At this point in the character sketch, we start writing about a simple interaction, and I mean simple with a capital S. Something like sitting in a chair becomes a study. Why that chair in particular - is it the closest? The furthest away from the crowd? Their favorite chair? Do they pull out the chair or move into it? Do they flop themselves down or politely take a seat? Good posture? Is it a relief to take their weight off? Do they exhale in relaxation, spread out on the chair and lean back, or do they remain rigid and bolt-upright? Is this what they usually do? Why or why not? 

The best part of this exercise is not to write some gripping story - The Person and the Chair will not sell many copies - but rather to take a deep plunge into that character and analyze them from the inside out. If a writer is not sure about some particular aspect about that character, like how they would respond in an emergency, the sketch can be written as the character suddenly dropped into such a situation.
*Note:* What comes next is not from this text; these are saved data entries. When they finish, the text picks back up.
-- ==== Sys2Proof/Certificates/Slice0/Obligations.lean ====
section
/-! DEFINITION. The statements for the provers. Each says what a part of the spec says of the machine; the words used in them come first. -/

namespace Sys2Proof.Spec
open Sys2Proof Sys2Proof.Machine

/-- The thread whose instruction `exec` runs. -/
abbrev Runs (s : State) (t : Thread) : Prop := s.me = some t
/-- Registers that are full, and registers that are not poisoned. -/
abbrev Full (t : Thread) (rs : List GReg) : Prop := ∀ r ∈ rs, (t.reg r).prod = none
abbrev Clean (t : Thread) (rs : List GReg) : Prop := ∀ r ∈ rs, (t.reg r).poison = false
/-- The thread runs in a firmware slot (R58). -/
abbrev Firmware (s : State) : Prop := 248 ≤ s.cur.2
/-- The instruction answers a next state, in which it has completed in sequence (R33, R67) with thread `t` in state `s1`. -/
abbrev Completes (i : Instr) (s s1 : State) (t : Thread) : Prop := exec i s = .next (s1.retireAt s.cur.1 s.cur.2 t i.size)
/-- The instruction answers a next state in which the thread is stopped by a trap of before kind (R243). -/
abbrev Traps (i : Instr) (s s1 : State) (t : Thread) (cause : BitVec 8) (value : Word) : Prop :=
  exec i s = .next (s1.stopFor s.cur.1 s.cur.2 t (t.before i.size cause value))
/-- Whichever of some registers is poisoned and has the lowest number is named by a POISON trap, before any effect (R253). -/
def Poisons (i : Instr) (s s1 : State) (t : Thread) (rs : List GReg) : Prop :=
  ∀ r ∈ rs, t.pois r = true → (∀ q ∈ rs, t.pois q = true → r ≤ q) → Traps i s s1 t Cause.poison (r.zeroExtend 64)
/-- The instruction answers a next state in which the thread waits and the instruction has had no effect on it (R60). -/
abbrev Waits (i : Instr) (s s1 : State) (t : Thread) (w : Wait) : Prop := exec i s = .next (s1.blockAt s.cur.1 s.cur.2 t w)
/-- The state after the events of some classes have been counted against the current thread (R156). -/
abbrev Counted (s : State) (t : Thread) (cs : List Nat) : State := s.countAll (s.who t) cs

/-- What a load of a size writes for the number its bytes make (R314). -/
def extended (z : LdSize) (v : Nat) : Word :=
  match z with
  | .b => if v < 2 ^ 7 then BitVec.ofNat 64 v else BitVec.ofNat 64 (v + (2 ^ 64 - 2 ^ 8))
  | .h => if v < 2 ^ 15 then BitVec.ofNat 64 v else BitVec.ofNat 64 (v + (2 ^ 64 - 2 ^ 16))
  | .w => if v < 2 ^ 31 then BitVec.ofNat 64 v else BitVec.ofNat 64 (v + (2 ^ 64 - 2 ^ 32))
  | .bu | .hu | .wu | .d => BitVec.ofNat 64 v

/-- The loads by form: size, destination, address register and offset (R314). -/
def loadForm : Instr → Option (LdSize × GReg × Src × Word)
  | .ldb d a o => some (.b, d, a, o.signExtend 64)
  | .ldbu d a o => some (.bu, d, a, o.signExtend 64)
  | .ldh d a o => some (.h, d, a, o.signExtend 64)
  | .ldhu d a o => some (.hu, d, a, o.signExtend 64)
  | .ldw d a o => some (.w, d, a, o.signExtend 64)
  | .ldwu d a o => some (.wu, d, a, o.signExtend 64)
  | .ldd d a o => some (.d, d, a, o.signExtend 64)
  | .ldAcq z _ d a o => some (z, d, a, BitVec.ofNat 64 (o.toNat * z.bytes))
  | .ldbW te d a o => some (.b, d, ⟨a, te⟩, o.signExtend 64)
  | .ldbL te d a o => some (.b, d, ⟨a, te⟩, o.signExtend 64)
  | .ldbuW te d a o => some (.bu, d, ⟨a, te⟩, o.signExtend 64)
  | .ldbuL te d a o => some (.bu, d, ⟨a, te⟩, o.signExtend 64)
  | .ldhW te d a o => some (.h, d, ⟨a, te⟩, o.signExtend 64)
  | .ldhL te d a o => some (.h, d, ⟨a, te⟩, o.signExtend 64)
  | .ldhuW te d a o => some (.hu, d, ⟨a, te⟩, o.signExtend 64)
  | .ldhuL te d a o => some (.hu, d, ⟨a, te⟩, o.signExtend 64)
  | .ldwW te d a o => some (.w, d, ⟨a, te⟩, o.signExtend 64)
  | .ldwL te d a o => some (.w, d, ⟨a, te⟩, o.signExtend 64)
  | .ldwuW te d a o => some (.wu, d, ⟨a, te⟩, o.signExtend 64)
  | .ldwuL te d a o => some (.wu, d, ⟨a, te⟩, o.signExtend 64)
  | .lddW te d a o => some (.d, d, ⟨a, te⟩, o.signExtend 64)
  | .lddL te d a o => some (.d, d, ⟨a, te⟩, o.signExtend 64)
  | _ => none
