theorem Thread.advance_end {t : Thread} {n : Nat} {e : LoopEntry} {r : List LoopEntry} (hl : t.loops = e :: r)
    (hn : t.pc + BitVec.ofNat 48 n = e.endNext) : t.advance n = ({ t with pc := t.pc + BitVec.ofNat 48 n } : Thread).endCheck e r := by
  simp only [Thread.advance, hl, hn, if_true]

/-- The instruction at PC does not end the innermost loop, or it does. -/
theorem Thread.straight_or_end (t : Thread) (n : Nat) :
    (∀ e r, t.loops = e :: r → t.pc + BitVec.ofNat 48 n ≠ e.endNext) ∨ ∃ e r, t.loops = e :: r ∧ t.pc + BitVec.ofNat 48 n = e.endNext := by
  by_cases h : ∃ e r, t.loops = e :: r ∧ t.pc + BitVec.ofNat 48 n = e.endNext
  · exact .inr h
  · exact .inl fun e r hl hn => h ⟨e, r, hl, hn⟩

theorem Thread.advance_changes (t : Thread) (n : Nat) :
    ∃ pc loops pending, (t.advance n).1 = { t with pc := pc, loops := loops, loopPending := pending } := by
  obtain hs | ⟨e, r, hl, hn⟩ := t.straight_or_end n
  · rw [Thread.advance_straight hs]
    exact ⟨_, _, _, rfl⟩
  · rw [Thread.advance_end hl hn]
    exact Thread.endCheck_changes _ e r

theorem Thread.advance_owed (t : Thread) (o : Option Owed) (n : Nat) :
    ({ t with owed := o } : Thread).advance n = ({ (t.advance n).1 with owed := o }, (t.advance n).2) := by
  obtain hs | ⟨e, r, hl, hn⟩ := t.straight_or_end n
  · rw [Thread.advance_straight hs, Thread.advance_straight (t := { t with owed := o }) hs]
  · rw [Thread.advance_end hl hn, Thread.advance_end (t := { t with owed := o }) hl hn]
    exact Thread.endCheck_owed { t with pc := t.pc + BitVec.ofNat 48 n } o e r

end Sys2Proof.Machine

namespace Sys2Proof.Spec
open Sys2Proof Sys2Proof.Machine

/-- What `EndsAt` asks of the thread that the end check leaves, for each decision of the check. -/
def Decided (ends : Thread → Prop) (bound : Nat → LoopEntry → Thread → Prop) (test : BitVec 8 → LoopEntry → Thread → Prop)
    (waits : GReg → Thread → Prop) (x : Thread) : LoopOut → Prop
  | .fine => ends x
  | .bound k e => bound k e x
  | .wait gc => waits gc x
  | .empty e => test 0x06 e x
  | .poisoned e => test 0x0E e x

section
variable {ends : Thread → Prop} {bound : Nat → LoopEntry → Thread → Prop} {test : BitVec 8 → LoopEntry → Thread → Prop} {waits : GReg → Thread → Prop}

theorem Decided.of_tested {u : Thread} {e : LoopEntry} {r : List LoopEntry} {again : Bool}
    (h : Decided ends bound test waits (u.endCheck e r).1 (u.endCheck e r).2) (ha : u.GoesAgain e again) :
    (again = true → e.trips + 1 ≠ e.max → ends { u with pc := e.start, loops := { e with trips := e.trips + 1 } :: r, loopPending := false }) ∧
    (again = true → e.trips + 1 = e.max → bound (e.trips + 1) e { u with loops := { e with trips := e.trips + 1 } :: r, loopPending := false }) ∧
    (again = false → ends { u with loops := r, loopPending := false }) := by
  rw [Thread.endCheck_tested r ha] at h
  refine ⟨fun h1 hk => ?_, fun h1 hk => ?_, fun h1 => ?_⟩
  · rwa [h1, Bool.true_and, if_neg (by simpa using hk), if_pos rfl] at h
  · rwa [h1, Bool.true_and, if_pos (by simpa using hk)] at h
  · rwa [h1, Bool.false_and, if_neg (by decide), if_neg (by decide)] at h
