-- ==== Sys2Proof/Syntax.lean ====
section
/-! DEFINITION. The instructions: one constructor per row of spec/opcode_table.json, in the table's order
(spec/30_encoding.md rules R70, R73, R80, R85). Three formats: CMD, the command word of a host write to CMD; BUS, one host
register access; ROUND, one round of the transform engine. -/

namespace Sys2Proof

inductive Instr where
  /-- NOP (rule R140). -/
  | nop
  /-- INIT (rule R142). -/
  | init
  /-- INGEST_BYTE, operand BYTE = w[7:0] (rules R74, R148). -/
  | ingestByte (byte : Byte)
  /-- INGEST_WORD, operand KM1 = w[1:0], the number of bytes minus 1 (rules R74, R150). -/
  | ingestWord (km1 : BitVec 2)
  /-- FINALIZE (rule R155). -/
  | finalize
  /-- ILLEGAL: any command word no other CMD row selects (rules R72, R75, R201). -/
  | illegal (w : Word)
  /-- RD_CMD, a read of offset 0x00 (rule R176). -/
  | rdCmd
  /-- WR_CMD, a write of the command word w to offset 0x00 (rule R176). -/
  | wrCmd (w : Word)
  /-- RD_DATA, a read of offset 0x04 (rule R177). -/
  | rdData
  /-- WR_DATA, a write of v to offset 0x04 (rule R177). -/
  | wrData (v : Word)
  /-- RD_STATUS, a read of offset 0x08 (rule R179). -/
  | rdStatus
  /-- RD_DIGEST, a read of DIGESTk at offset 0x10 + 4k (rule R178). -/
  | rdDigest (k : BitVec 2)
  /-- RD_COUNT_LO, a read of offset 0x20 (rule R180). -/
  | rdCountLo
  /-- RD_COUNT_HI, a read of offset 0x24 (rule R180). -/
  | rdCountHi
  /-- RD_RESERVED, a read of a reserved offset 4·off (rule R181). -/
  | rdReserved (off : BitVec 6)
  /-- WR_IGNORED, a write of v to a read-only or reserved offset 4·off (rule R182). -/
  | wrIgnored (off : BitVec 6) (v : Word)
  /-- FF, round j of pass 1 (rule R110). -/
  | ff (j : BitVec 4)
  /-- GG, round j of pass 2 (rule R111). -/
  | gg (j : BitVec 4)
  /-- HH, round j of pass 3 (rule R112). -/
  | hh (j : BitVec 4)
  /-- II, round j of pass 4 (rule R113). -/
  | ii (j : BitVec 4)
deriving DecidableEq, Repr

end Sys2Proof
end

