/-- Rule R80: the descriptor of an admitted access, and the operation of each of the 128 descriptors. -/
def Obligations.AccessDescriptorsSelectOperations : Prop :=
  (∀ (off : BitVec 6) (v : Word),
    Access.code ⟨.host, .word, off ++ 0b00#2, .read⟩ = .bus (0#1 ++ off) 0 ∧
    Access.code ⟨.host, .word, off ++ 0b00#2, .write v⟩ = .bus (1#1 ++ off) v) ∧
  ∀ v : Word,
    decode (.bus (0#1 ++ 0#6) v) = .rdCmd ∧
    decode (.bus (1#1 ++ 0#6) v) = .wrCmd v ∧
    decode (.bus (0#1 ++ 1#6) v) = .rdData ∧
    decode (.bus (1#1 ++ 1#6) v) = .wrData v ∧
    decode (.bus (0#1 ++ 2#6) v) = .rdStatus ∧
    (∀ k : BitVec 2, decode (.bus (0#1 ++ (0b0001#4 ++ k)) v) = .rdDigest k) ∧
    decode (.bus (0#1 ++ 8#6) v) = .rdCountLo ∧
    decode (.bus (0#1 ++ 9#6) v) = .rdCountHi ∧
    (∀ off : BitVec 6, off = 3 ∨ 10 ≤ off.toNat → decode (.bus (0#1 ++ off) v) = .rdReserved off) ∧
    ∀ off : BitVec 6, 2 ≤ off.toNat → decode (.bus (1#1 ++ off) v) = .wrIgnored off v

/-- The pass and position of a round index select the round operation (rule R85). -/
def Obligations.RoundIndexSelectsOperation : Prop :=
  ∀ j : BitVec 4,
    decode (.round (0b00#2 ++ j)) = .ff j ∧ decode (.round (0b01#2 ++ j)) = .gg j ∧
    decode (.round (0b10#2 ++ j)) = .hh j ∧ decode (.round (0b11#2 ++ j)) = .ii j

/-! ### Words, rotation, byte order -/

/-- Rule R12: the rotate by its formula, its ends, amounts modulo 32; and it moves bit n to bit n + s modulo 32. -/
def Obligations.RotateFollowsItsFormula : Prop :=
  (∀ (x : Word) (s : Nat), 1 ≤ s → s ≤ 31 → rotl x s = (x <<< s) ||| (x >>> (32 - s))) ∧
  (∀ x : Word, rotl x 0 = x) ∧
  (∀ (x : Word) (s : Nat), rotl x s = rotl x (s % 32)) ∧
  ∀ (x : Word) (s n : Nat), n < 32 → (rotl x s).getLsbD ((n + s) % 32) = x.getLsbD n

/-- swap32 by the formula, as the full reversal of the four bytes, and its own inverse (rule R170, which marks the inverse and
the examples as derived from the formula). -/
def Obligations.SwapReversesTheFourBytes : Prop :=
  (∀ x : Word, swap32 x = (rotl x 8 &&& 0x00FF00FF) ||| (rotl x 24 &&& 0xFF00FF00)) ∧
  (∀ b0 b1 b2 b3 : Byte, swap32 (le32 b0 b1 b2 b3) = le32 b3 b2 b1 b0) ∧
  (∀ x : Word, swap32 (swap32 x) = x) ∧
  swap32 0x12345678 = 0x78563412 ∧ swap32 0x000000FF = 0xFF000000 ∧ swap32 0x00000000 = 0x00000000

/-- The little-endian word of four bytes and the bytes of a word are inverse to each other, and word j of a block is that of
its bytes 4j to 4j+3 (rules R13, R101). -/
def Obligations.WordsAndBytesAreLittleEndian : Prop :=
  (∀ b0 b1 b2 b3 : Byte, bytesLE32 (le32 b0 b1 b2 b3) = [b0, b1, b2, b3]) ∧
  (∀ w : Word, le32 (w.extractLsb' 0 8) (w.extractLsb' 8 8) (w.extractLsb' 16 8) (w.extractLsb' 24 8) = w) ∧
  ∀ (blk : Block) (j : Nat) (hj : j < 16),
    bytesLE32 ((words blk)[j]) = [blk[4 * j], blk[4 * j + 1], blk[4 * j + 2], blk[4 * j + 3]]

/-! ### The transform engine -/

/-- The truth table of the four nonlinear functions, bit by bit (rule R114, from rules R110 to R113). -/
def Obligations.NonlinearFunctionsBitByBit : Prop :=
  ∀ (b c d : Word) (n : Nat), n < 32 →
    (funF b c d).getLsbD n = (if b.getLsbD n then c.getLsbD n else d.getLsbD n) ∧
    (funG b c d).getLsbD n = (if d.getLsbD n then b.getLsbD n else c.getLsbD n) ∧
    (funH b c d).getLsbD n = ((b.getLsbD n ^^ c.getLsbD n) ^^ d.getLsbD n) ∧
    (funI b c d).getLsbD n = (c.getLsbD n ^^ (b.getLsbD n || !d.getLsbD n))

/-- The message-word index by its formulas (rule R105); each pass reads every word exactly once, which the rule marks as
derived from the formulas. -/
def Obligations.MessageWordOrderByPass : Prop :=
  (∀ j : BitVec 4,
    (msgIndex (0b00#2 ++ j)).toNat = j.toNat ∧
    (msgIndex (0b01#2 ++ j)).toNat = (1 + 5 * j.toNat) % 16 ∧
    (msgIndex (0b10#2 ++ j)).toNat = (5 + 3 * j.toNat) % 16 ∧
    (msgIndex (0b11#2 ++ j)).toNat = (7 * j.toNat) % 16) ∧
  ∀ (p : BitVec 2) (k : BitVec 4), ∃! j : BitVec 4, msgIndex (p ++ j) = k

/-- The sixteen shift amounts (rule R106, whose values are passage K2 of spec/93: general knowledge, in the spec's own words);
none is 0 or 32 and more (rule R124). -/
def Obligations.ShiftAmountsByPassAndPosition : Prop :=
  (∀ j : BitVec 4,
    shiftAmount (0b00#2 ++ j) = [7, 12, 17, 22].getD (j.toNat % 4) 0 ∧
    shiftAmount (0b01#2 ++ j) = [5, 9, 14, 20].getD (j.toNat % 4) 0 ∧
    shiftAmount (0b10#2 ++ j) = [4, 11, 16, 23].getD (j.toNat % 4) 0 ∧
    shiftAmount (0b11#2 ++ j) = [6, 10, 15, 21].getD (j.toNat % 4) 0) ∧
  ∀ rnd : BitVec 6, 1 ≤ shiftAmount rnd ∧ shiftAmount rnd ≤ 31

/-- FF (rules R110, R115): the new word with T[0..15] as rule R107 prints them, the register roles, and nothing else changed.
The shift amounts, constants and register roles of this and the next three are passages K2 to K4 of spec/93, which the spec
marks as general knowledge; that RND stays is the model's (notes/assumptions/13.md). -/
def Obligations.FfRoundOperation : Prop :=
  ∀ (j : BitVec 4) (s : State), ∃ e : Engine, exec (.ff j) s = .next { s with engine := e } ∧
    e.b = s.engine.b + rotl (s.engine.a + ((s.engine.b &&& s.engine.c) ||| (~~~s.engine.b &&& s.engine.d))
      + s.engine.x[j.toNat] + (
        [0xD76AA478, 0xE8C7B756, 0x242070DB, 0xC1BDCEEE, 0xF57C0FAF, 0x4787C62A, 0xA8304613, 0xFD469501,
         0x698098D8, 0x8B44F7AF, 0xFFFF5BB1, 0x895CD7BE, 0x6B901122, 0xFD987193, 0xA679438E, 0x49B40821] :
          List Word).getD j.toNat 0)
      ([7, 12, 17, 22].getD (j.toNat % 4) 0) ∧
    e = { s.engine with a := s.engine.d, b := e.b, c := s.engine.b, d := s.engine.c }

/-- GG (rules R111, R115), with T[16..31] as rule R107 prints them. -/
def Obligations.GgRoundOperation : Prop :=
  ∀ (j : BitVec 4) (s : State), ∃ e : Engine, exec (.gg j) s = .next { s with engine := e } ∧
    e.b = s.engine.b + rotl (s.engine.a + ((s.engine.b &&& s.engine.d) ||| (s.engine.c &&& ~~~s.engine.d))
      + s.engine.x[(1 + 5 * j.toNat) % 16] + (
        [0xF61E2562, 0xC040B340, 0x265E5A51, 0xE9B6C7AA, 0xD62F105D, 0x02441453, 0xD8A1E681, 0xE7D3FBC8,
         0x21E1CDE6, 0xC33707D6, 0xF4D50D87, 0x455A14ED, 0xA9E3E905, 0xFCEFA3F8, 0x676F02D9, 0x8D2A4C8A] :
          List Word).getD j.toNat 0)
      ([5, 9, 14, 20].getD (j.toNat % 4) 0) ∧
    e = { s.engine with a := s.engine.d, b := e.b, c := s.engine.b, d := s.engine.c }

/-- HH (rules R112, R115), with T[32..47] as rule R107 prints them. -/
def Obligations.HhRoundOperation : Prop :=
  ∀ (j : BitVec 4) (s : State), ∃ e : Engine, exec (.hh j) s = .next { s with engine := e } ∧
    e.b = s.engine.b + rotl (s.engine.a + (s.engine.b ^^^ s.engine.c ^^^ s.engine.d)
      + s.engine.x[(5 + 3 * j.toNat) % 16] + (
        [0xFFFA3942, 0x8771F681, 0x6D9D6122, 0xFDE5380C, 0xA4BEEA44, 0x4BDECFA9, 0xF6BB4B60, 0xBEBFBC70,
         0x289B7EC6, 0xEAA127FA, 0xD4EF3085, 0x04881D05, 0xD9D4D039, 0xE6DB99E5, 0x1FA27CF8, 0xC4AC5665] :
          List Word).getD j.toNat 0)
      ([4, 11, 16, 23].getD (j.toNat % 4) 0) ∧
    e = { s.engine with a := s.engine.d, b := e.b, c := s.engine.b, d := s.engine.c }
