-- ==== Sys2Proof/Laws/Round.lean ====
section
/-! SUPPORT. One round, field by field; and the round instruction that the engine decodes from RND runs that round. -/

namespace Sys2Proof.Machine

section
variable (f : Word → Word → Word → Word) (rnd : BitVec 6) (e : Engine)

@[simp] theorem Engine.roundWith_a : (e.roundWith f rnd).a = e.d := rfl
@[simp] theorem Engine.roundWith_b : (e.roundWith f rnd).b =
    e.b + rotl (e.a + f e.b e.c e.d + e.word (msgIndex rnd) + additiveConstant rnd) (shiftAmount rnd) := rfl
@[simp] theorem Engine.roundWith_c : (e.roundWith f rnd).c = e.b := rfl
@[simp] theorem Engine.roundWith_d : (e.roundWith f rnd).d = e.c := rfl
@[simp] theorem Engine.roundWith_a0 : (e.roundWith f rnd).a0 = e.a0 := rfl
@[simp] theorem Engine.roundWith_b0 : (e.roundWith f rnd).b0 = e.b0 := rfl
@[simp] theorem Engine.roundWith_c0 : (e.roundWith f rnd).c0 = e.c0 := rfl
@[simp] theorem Engine.roundWith_d0 : (e.roundWith f rnd).d0 = e.d0 := rfl
@[simp] theorem Engine.roundWith_x : (e.roundWith f rnd).x = e.x := rfl
@[simp] theorem Engine.roundWith_rnd : (e.roundWith f rnd).rnd = e.rnd := rfl

end

/-- The transform as the fold it is. Cite this rather than unfold `transform`. -/
theorem transform_eq (h : Hash) (x : MsgWords) :
    transform h x = ((List.range 64).foldl Engine.round (Engine.load h x)).result := by rw [transform]

/-- A round index is its pass followed by its position (rule R85). -/
theorem pass_append_pos (rnd : BitVec 6) : passOf rnd ++ posOf rnd = rnd := by
  apply BitVec.eq_of_getLsbD_eq
  intro i hi
  simp only [passOf, posOf, BitVec.getLsbD_append, BitVec.getLsbD_extractLsb']
  split
  · next h => rw [decide_eq_true h, Nat.zero_add, Bool.true_and]
  · next h => rw [decide_eq_true (by omega), Bool.true_and, Nat.add_sub_cancel' (by omega)]

theorem pass_cases (p : BitVec 2) : p = 0 ∨ p = 1 ∨ p = 2 ∨ p = 3 := by
  bv_omega

/-- The ROUND decoder by passes. -/
theorem decodeRound_eq (rnd : BitVec 6) : decodeRound rnd =
    if passOf rnd = 0 then .ff (posOf rnd) else if passOf rnd = 1 then .gg (posOf rnd)
    else if passOf rnd = 2 then .hh (posOf rnd) else .ii (posOf rnd) := rfl

/-- The round decoded from RND is run with the function of RND's pass and RND's own schedule (rules R85, R120). -/
theorem exec_decodeRound (rnd : BitVec 6) (s : State) :
    exec (decodeRound rnd) s = .next (s.setEngine (s.engine.roundWith (passFunction rnd) rnd)) := by
  have h := pass_append_pos rnd
  rw [decodeRound_eq]
  unfold passFunction
  rcases pass_cases (passOf rnd) with hp | hp | hp | hp <;> rw [hp] at h ⊢
  · show Host.Outcome.next (s.setEngine (s.engine.roundWith funF (0b00#2 ++ posOf rnd))) = _
    rw [show 0b00#2 ++ posOf rnd = rnd from h]; rfl
  · show Host.Outcome.next (s.setEngine (s.engine.roundWith funG (0b01#2 ++ posOf rnd))) = _
    rw [show 0b01#2 ++ posOf rnd = rnd from h]; rfl
  · show Host.Outcome.next (s.setEngine (s.engine.roundWith funH (0b10#2 ++ posOf rnd))) = _
    rw [show 0b10#2 ++ posOf rnd = rnd from h]; rfl
  · show Host.Outcome.next (s.setEngine (s.engine.roundWith funI (0b11#2 ++ posOf rnd))) = _
    rw [show 0b11#2 ++ posOf rnd = rnd from h]; rfl

end Sys2Proof.Machine
end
The only rule is that the writer needs to focus everything on that character's thoughts, actions, and the interplay between the two. It's not a story, it's a character sketch. The only mission is to explore that individual.

I write tons of these, both to understand my different characters, and sometimes to examine interesting people I know. I have done character sketches of most of my friends (and I hope they never find those files), and plenty of people who I have seen but never met. Whether any of it is accurate isn't the point. It's all done in the name of exploring the character and giving them depth on the page that will someday pay off for the reader.